@[simp] theorem Dev.fld_with_now (s : Dev) (x : Nat) (f : Fld) : ({ s with now := x } : Dev).fld f = s.fld f := rfl

theorem Dev.Frame.with_force {ps : List Part} {touch : Nat → Bool} (s : Dev) (x : List (Nat × Word)) (h : .force ∈ ps) :
    Dev.Frame ps touch s { s with force := x } :=
  ⟨fun p hp => by cases p <;> first | exact rfl | exact absurd h hp, fun _ _ => rfl⟩

@[simp] theorem Dev.rd_with_force (s : Dev) (x : List (Nat × Word)) (a : Nat) : ({ s with force := x } : Dev).rd a = s.rd a := rfl

@[simp] theorem Dev.fld_with_force (s : Dev) (x : List (Nat × Word)) (f : Fld) : ({ s with force := x } : Dev).fld f = s.fld f := rfl

theorem Dev.Frame.with_od {ps : List Part} {touch : Nat → Bool} (s : Dev) (x : List (Nat × Nat)) (h : .od ∈ ps) :
    Dev.Frame ps touch s { s with od := x } :=
  ⟨fun p hp => by cases p <;> first | exact rfl | exact absurd h hp, fun _ _ => rfl⟩

@[simp] theorem Dev.rd_with_od (s : Dev) (x : List (Nat × Nat)) (a : Nat) : ({ s with od := x } : Dev).rd a = s.rd a := rfl

@[simp] theorem Dev.fld_with_od (s : Dev) (x : List (Nat × Nat)) (f : Fld) : ({ s with od := x } : Dev).fld f = s.fld f := rfl

theorem Dev.Frame.with_odPend {ps : List Part} {touch : Nat → Bool} (s : Dev) (x : List (Nat × Nat)) (h : .odPend ∈ ps) :
    Dev.Frame ps touch s { s with odPend := x } :=
  ⟨fun p hp => by cases p <;> first | exact rfl | exact absurd h hp, fun _ _ => rfl⟩

@[simp] theorem Dev.rd_with_odPend (s : Dev) (x : List (Nat × Nat)) (a : Nat) : ({ s with odPend := x } : Dev).rd a = s.rd a := rfl

@[simp] theorem Dev.fld_with_odPend (s : Dev) (x : List (Nat × Nat)) (f : Fld) : ({ s with odPend := x } : Dev).fld f = s.fld f := rfl

theorem Dev.Frame.with_bus {ps : List Part} {touch : Nat → Bool} (s : Dev) (x : Vector BusResp 11) (h : .bus ∈ ps) :
    Dev.Frame ps touch s { s with bus := x } :=
  ⟨fun p hp => by cases p <;> first | exact rfl | exact absurd h hp, fun _ _ => rfl⟩

@[simp] theorem Dev.rd_with_bus (s : Dev) (x : Vector BusResp 11) (a : Nat) : ({ s with bus := x } : Dev).rd a = s.rd a := rfl

@[simp] theorem Dev.fld_with_bus (s : Dev) (x : Vector BusResp 11) (f : Fld) : ({ s with bus := x } : Dev).fld f = s.fld f := rfl

theorem Dev.Frame.with_latch {ps : List Part} {touch : Nat → Bool} (s : Dev) (x : Vector NowLatch 11) (h : .latch ∈ ps) :
    Dev.Frame ps touch s { s with latch := x } :=
  ⟨fun p hp => by cases p <;> first | exact rfl | exact absurd h hp, fun _ _ => rfl⟩

@[simp] theorem Dev.rd_with_latch (s : Dev) (x : Vector NowLatch 11) (a : Nat) : ({ s with latch := x } : Dev).rd a = s.rd a := rfl
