-- ==== Sys2Proof/Certificates/Slice0/Obligations.lean ====
section
/-! DEFINITION. The statements for the provers: what the commands of each family do, what they leave alone, and what every step keeps. -/

open Sys2Proof Sys2Proof.Machine

/-! ## The queue, the tick and the accesses of a master -/

/-- A step runs the command at the front of the queue with the queue's rest; with an empty queue the module idles (the model's queue, log
entries 14 and 117). -/
def Obligations.StepRunsFrontCommand : Prop :=
  ∀ s : State, (s.pending = [] → step s = .next s) ∧
    ∀ (c : Instr) (rest : List Instr), s.pending = c :: rest → step s = exec c { s with pending := rest }

/-- Every command answers a next state, in every state of the module, and leaves the waiting commands as they are: nothing of the table
stops the model. -/
def Obligations.EveryCommandCompletes : Prop :=
  ∀ (i : Instr) (s : State), ∃ t, exec i s = .next t ∧ t.pending = s.pending

/-- A sample point starts the next tick: its number is one more and TICK.NOW stands at T(k) = k × 125,000 ns (R29, R31). The first one
after reset is that of tick 0: the tick number stays, and tick 0 has begun (log 14). A phase missed in the tick that the next sample point
starts sets its bit in TICK.MISS, counts in TICK.MISSCNT (which saturates) and raises MISS in both interrupt registers (R35, R39); of the
rest of the module only the run of misses and the records of EVR change. A phase that has missed that tick already changes nothing. An
alarm that is due, with an offset that its own tick reaches, sets its flag in both interrupt registers, is due no more, and in once mode
clears its EN unless ALARM has been written since the sample point (R39, R40). An offset of 124,998 or 124,999 is reached in the first
cycle of the next tick only: the row changes nothing, and the sample point fires that alarm (log 19). Where these meanings make a choice
of the model, it stands in log entries 14, 16, 17, 18, 19, 21, 22, 23, 24, 27, 60, 119. -/
def Obligations.TickEvents : Prop :=
  (∀ (s : State) (inp : SampleIn), s.dev.inReset = false → s.dev.begun = true →
    CompletesAll (.samplePoint inp) s fun d _ => d.tick = s.dev.tick + 1 ∧ d.ns = (s.dev.tick + 1) * 125000) ∧
  (∀ (s : State) (inp : SampleIn), s.dev.inReset = false → s.dev.begun = false →
    CompletesAll (.samplePoint inp) s fun d _ => d.tick = s.dev.tick ∧ d.begun = true) ∧
  (∀ (s : State) (p : Fin 9), s.dev.inReset = false → s.dev.missTick[p] ≠ s.dev.nextTick + 1 →
    Completes (.phaseMiss p) s fun d =>
      bitN (d.rd R.TICK_MISS).toNat p.val = true ∧
      d.fld (F.TICK_MISSCNT_COUNT p.val) = min (s.dev.fld (F.TICK_MISSCNT_COUNT p.val) + 1) (2 ^ (F.TICK_MISSCNT_COUNT p.val).width - 1) ∧
      bitN (d.rd R.TICK_IRQ_FOX).toNat 19 = true ∧ bitN (d.rd R.TICK_IRQ_MARTEN).toNat 19 = true ∧
      Dev.Frame (.missTick :: .missRun :: noticeParts)
        (fun a => a = R.TICK_MISS || a = R.TICK_MISSCNT p.val || a = R.TICK_IRQ_FOX || a = R.TICK_IRQ_MARTEN || inBlock 19 a) s.dev d) ∧
  (∀ (s : State) (p : Fin 9), s.dev.inReset = false → s.dev.missTick[p] = s.dev.nextTick + 1 →
    Completes (.phaseMiss p) s fun d => d = s.dev) ∧
  (∀ (s : State) (n : Fin 4), s.dev.inReset = false → s.dev.alarmDue[n] = true → s.dev.fldF (F.TICK_ALARM_OFFSET n.val) < 124998 →
    Completes (.alarm n) s fun d =>
      bitN (d.rd R.TICK_IRQ_FOX).toNat n.val = true ∧ bitN (d.rd R.TICK_IRQ_MARTEN).toNat n.val = true ∧
      d.alarmDue[n] = false ∧
      (s.dev.fldF (F.TICK_ALARM_RATE n.val) = 3 → s.dev.alarmSet[n] = false → d.flag (F.TICK_ALARM_EN n.val) = false) ∧
      (s.dev.fldF (F.TICK_ALARM_RATE n.val) ≠ 3 ∨ s.dev.alarmSet[n] = true → d.rd (R.TICK_ALARM n.val) = s.dev.rd (R.TICK_ALARM n.val)) ∧
      Dev.Frame [.now, .regs, .alarmDue]
        (fun a => a = R.TICK_IRQ_FOX || a = R.TICK_IRQ_MARTEN || a = R.TICK_ALARM n.val) s.dev d) ∧
  (∀ (s : State) (n : Fin 4), s.dev.inReset = false → 124998 ≤ s.dev.fldF (F.TICK_ALARM_OFFSET n.val) →
    Completes (.alarm n) s fun d => d = s.dev)

/-- A read of TICK.NOW_LO answers the low word of the time and latches the high word and the tick number of the same instant for the
reading master alone; the latched number is floor(NOW / 125,000). The latched words answer the reads of NOW_HI, NUM_LO and NUM_HI, and a
read of 64 bits answers both words of one instant (R41). Where these meanings make a choice of the model, it stands in log entries 14, 28,
29, 30, 32, 33, 121. -/
def Obligations.TimeReadsLatch : Prop :=
  (∀ (s : State) (m : Master) (off : Nat), s.dev.inReset = false → s.dev.mayUse m R.TICK_NOW_LO = true →
    Completes (.readNowLo m off) s fun d =>
      d.now = max s.dev.now (s.dev.tick * 50000 + min off 49999) ∧
      d.bus[m] = { data := leBytes 4 (d.ns % 2 ^ 32), err := false } ∧
      (d.latch[m]).nowHi = BitVec.ofNat 32 (d.ns / 2 ^ 32) ∧ (d.latch[m]).num = d.ns / 125000 ∧
      (∀ m' : Master, m' ≠ m → d.latch[m'] = s.dev.latch[m'] ∧ d.bus[m'] = s.dev.bus[m']) ∧
      Dev.Frame [.now, .bus, .latch] (fun _ => false) s.dev d) ∧
  (∀ (s : State) (m : Master), s.dev.inReset = false → s.dev.mayUse m R.TICK_NOW_LO = true →
    Completes (.memoryRead m R.TICK_NOW_LO 8) s fun d =>
      d.bus[m] = { data := leBytes 8 (s.dev.ns % 2 ^ 64), err := false } ∧
      (d.latch[m]).nowHi = BitVec.ofNat 32 (s.dev.ns / 2 ^ 32) ∧ (d.latch[m]).num = s.dev.ns / 125000 ∧
      (∀ m' : Master, m' ≠ m → d.latch[m'] = s.dev.latch[m'] ∧ d.bus[m'] = s.dev.bus[m']) ∧
      Dev.Frame [.bus, .latch] (fun _ => false) s.dev d) ∧
  (∀ (s : State) (m : Master) (k : Fin 3), s.dev.inReset = false → s.dev.mayUse m R.TICK_NOW_HI = true →
    Completes (.memoryRead m (match k with | 0 => R.TICK_NOW_HI | 1 => R.TICK_NUM_LO | 2 => R.TICK_NUM_HI) 4) s fun d =>
      d.bus[m] = { data := leBytes 4 (match k with
        | 0 => (s.dev.latch[m]).nowHi.toNat
        | 1 => (s.dev.latch[m]).num % 2 ^ 32
        | 2 => (s.dev.latch[m]).num / 2 ^ 32 % 2 ^ 32), err := false } ∧
      Dev.Frame [.bus] (fun _ => false) s.dev d)

/-- A register access of a wrong width or alignment, one outside the map and one outside the master's rights perform nothing: the access
ends in a bus error for its master, and its event reaches EVR (R9, R17, R18). Where these meanings make a choice of the model, it stands
in log entries 28, 30, 32, 33. -/
def Obligations.BadAccessEndsInBusError : Prop :=
  (∀ (s : State) (m : Master) (a w : Nat), s.dev.inReset = false → s.dev.mayUse m a = true → regionOf a = some .periph →
    wordAccess a w = false →
    Completes (.wrongWidthAccess m a w) s fun d => d.bus[m] = { data := [], err := true } ∧
      d.evr = (s.dev.logBy m.val 0x7012 a w m.val).evr ∧ Dev.Frame (.bus :: noticeParts) (inBlock 19) s.dev d) ∧
  (∀ (s : State) (m : Master) (a : Nat), s.dev.inReset = false → s.dev.mayAccess m = true → regionOf (s.dev.physical m a) = none →
    Completes (.accessOutsideMap m a) s fun d => d.bus[m] = { data := [], err := true } ∧
      d.evr = (s.dev.logBy m.val 0x7010 a (a / 2 ^ 32) m.val).evr ∧
      Dev.Frame (.bus :: noticeParts) (inBlock 19) s.dev d) ∧
  (∀ (s : State) (m : Master) (a : Nat), s.dev.inReset = false → s.dev.mayAccess m = true →
    s.dev.reach m a (s.dev.physical m a) false = .denied →
    Completes (.accessOutsideRights m a) s fun d => d.bus[m] = { data := [], err := true } ∧
      d.evr = (s.dev.logBy m.val 0x7011 a (a / 2 ^ 32) m.val).evr ∧
      Dev.Frame (.bus :: noticeParts) (inBlock 19) s.dev d)

/-- In every register table the fields of a register lie in bits 31 to 0 and no two of them share a bit (R6, R7). -/
def Obligations.RegisterFieldsDisjoint : Prop :=
  ∀ b < 27, ∀ d ∈ blockRegs b, d.bits.Pairwise (fun x y => x.hi < y.lo ∨ y.hi < x.lo) ∧ ∀ x ∈ d.bits, x.lo ≤ x.hi ∧ x.hi ≤ 31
□ □ □ □
§ **Task**: Copy out only the lines of the records above from the one with "theorem Dev.rd_with_odPend (s" through the one with "s = .next s) ∧", exactly as they stand, both included.

§ **Exercise result**:
@[simp] theorem Dev.rd_with_odPend (s : Dev) (x : List (Nat × Nat)) (a : Nat) : ({ s with odPend := x } : Dev).rd a = s.rd a := rfl

@[simp] theorem Dev.fld_with_odPend (s : Dev) (x : List (Nat × Nat)) (f : Fld) : ({ s with odPend := x } : Dev).fld f = s.fld f := rfl

theorem Dev.Frame.with_bus {ps : List Part} {touch : Nat → Bool} (s : Dev) (x : Vector BusResp 11) (h : .bus ∈ ps) :
    Dev.Frame ps touch s { s with bus := x } :=
  ⟨fun p hp => by cases p <;> first | exact rfl | exact absurd h hp, fun _ _ => rfl⟩

@[simp] theorem Dev.rd_with_bus (s : Dev) (x : Vector BusResp 11) (a : Nat) : ({ s with bus := x } : Dev).rd a = s.rd a := rfl

@[simp] theorem Dev.fld_with_bus (s : Dev) (x : Vector BusResp 11) (f : Fld) : ({ s with bus := x } : Dev).fld f = s.fld f := rfl

theorem Dev.Frame.with_latch {ps : List Part} {touch : Nat → Bool} (s : Dev) (x : Vector NowLatch 11) (h : .latch ∈ ps) :
    Dev.Frame ps touch s { s with latch := x } :=
  ⟨fun p hp => by cases p <;> first | exact rfl | exact absurd h hp, fun _ _ => rfl⟩

@[simp] theorem Dev.rd_with_latch (s : Dev) (x : Vector NowLatch 11) (a : Nat) : ({ s with latch := x } : Dev).rd a = s.rd a := rfl
-- ==== Sys2Proof/Certificates/Slice0/Obligations.lean ====
section
/-! DEFINITION. The statements for the provers: what the commands of each family do, what they leave alone, and what every step keeps. -/

open Sys2Proof Sys2Proof.Machine

/-! ## The queue, the tick and the accesses of a master -/

/-- A step runs the command at the front of the queue with the queue's rest; with an empty queue the module idles (the model's queue, log
entries 14 and 117). -/
def Obligations.StepRunsFrontCommand : Prop :=
  ∀ s : State, (s.pending = [] → step s = .next s) ∧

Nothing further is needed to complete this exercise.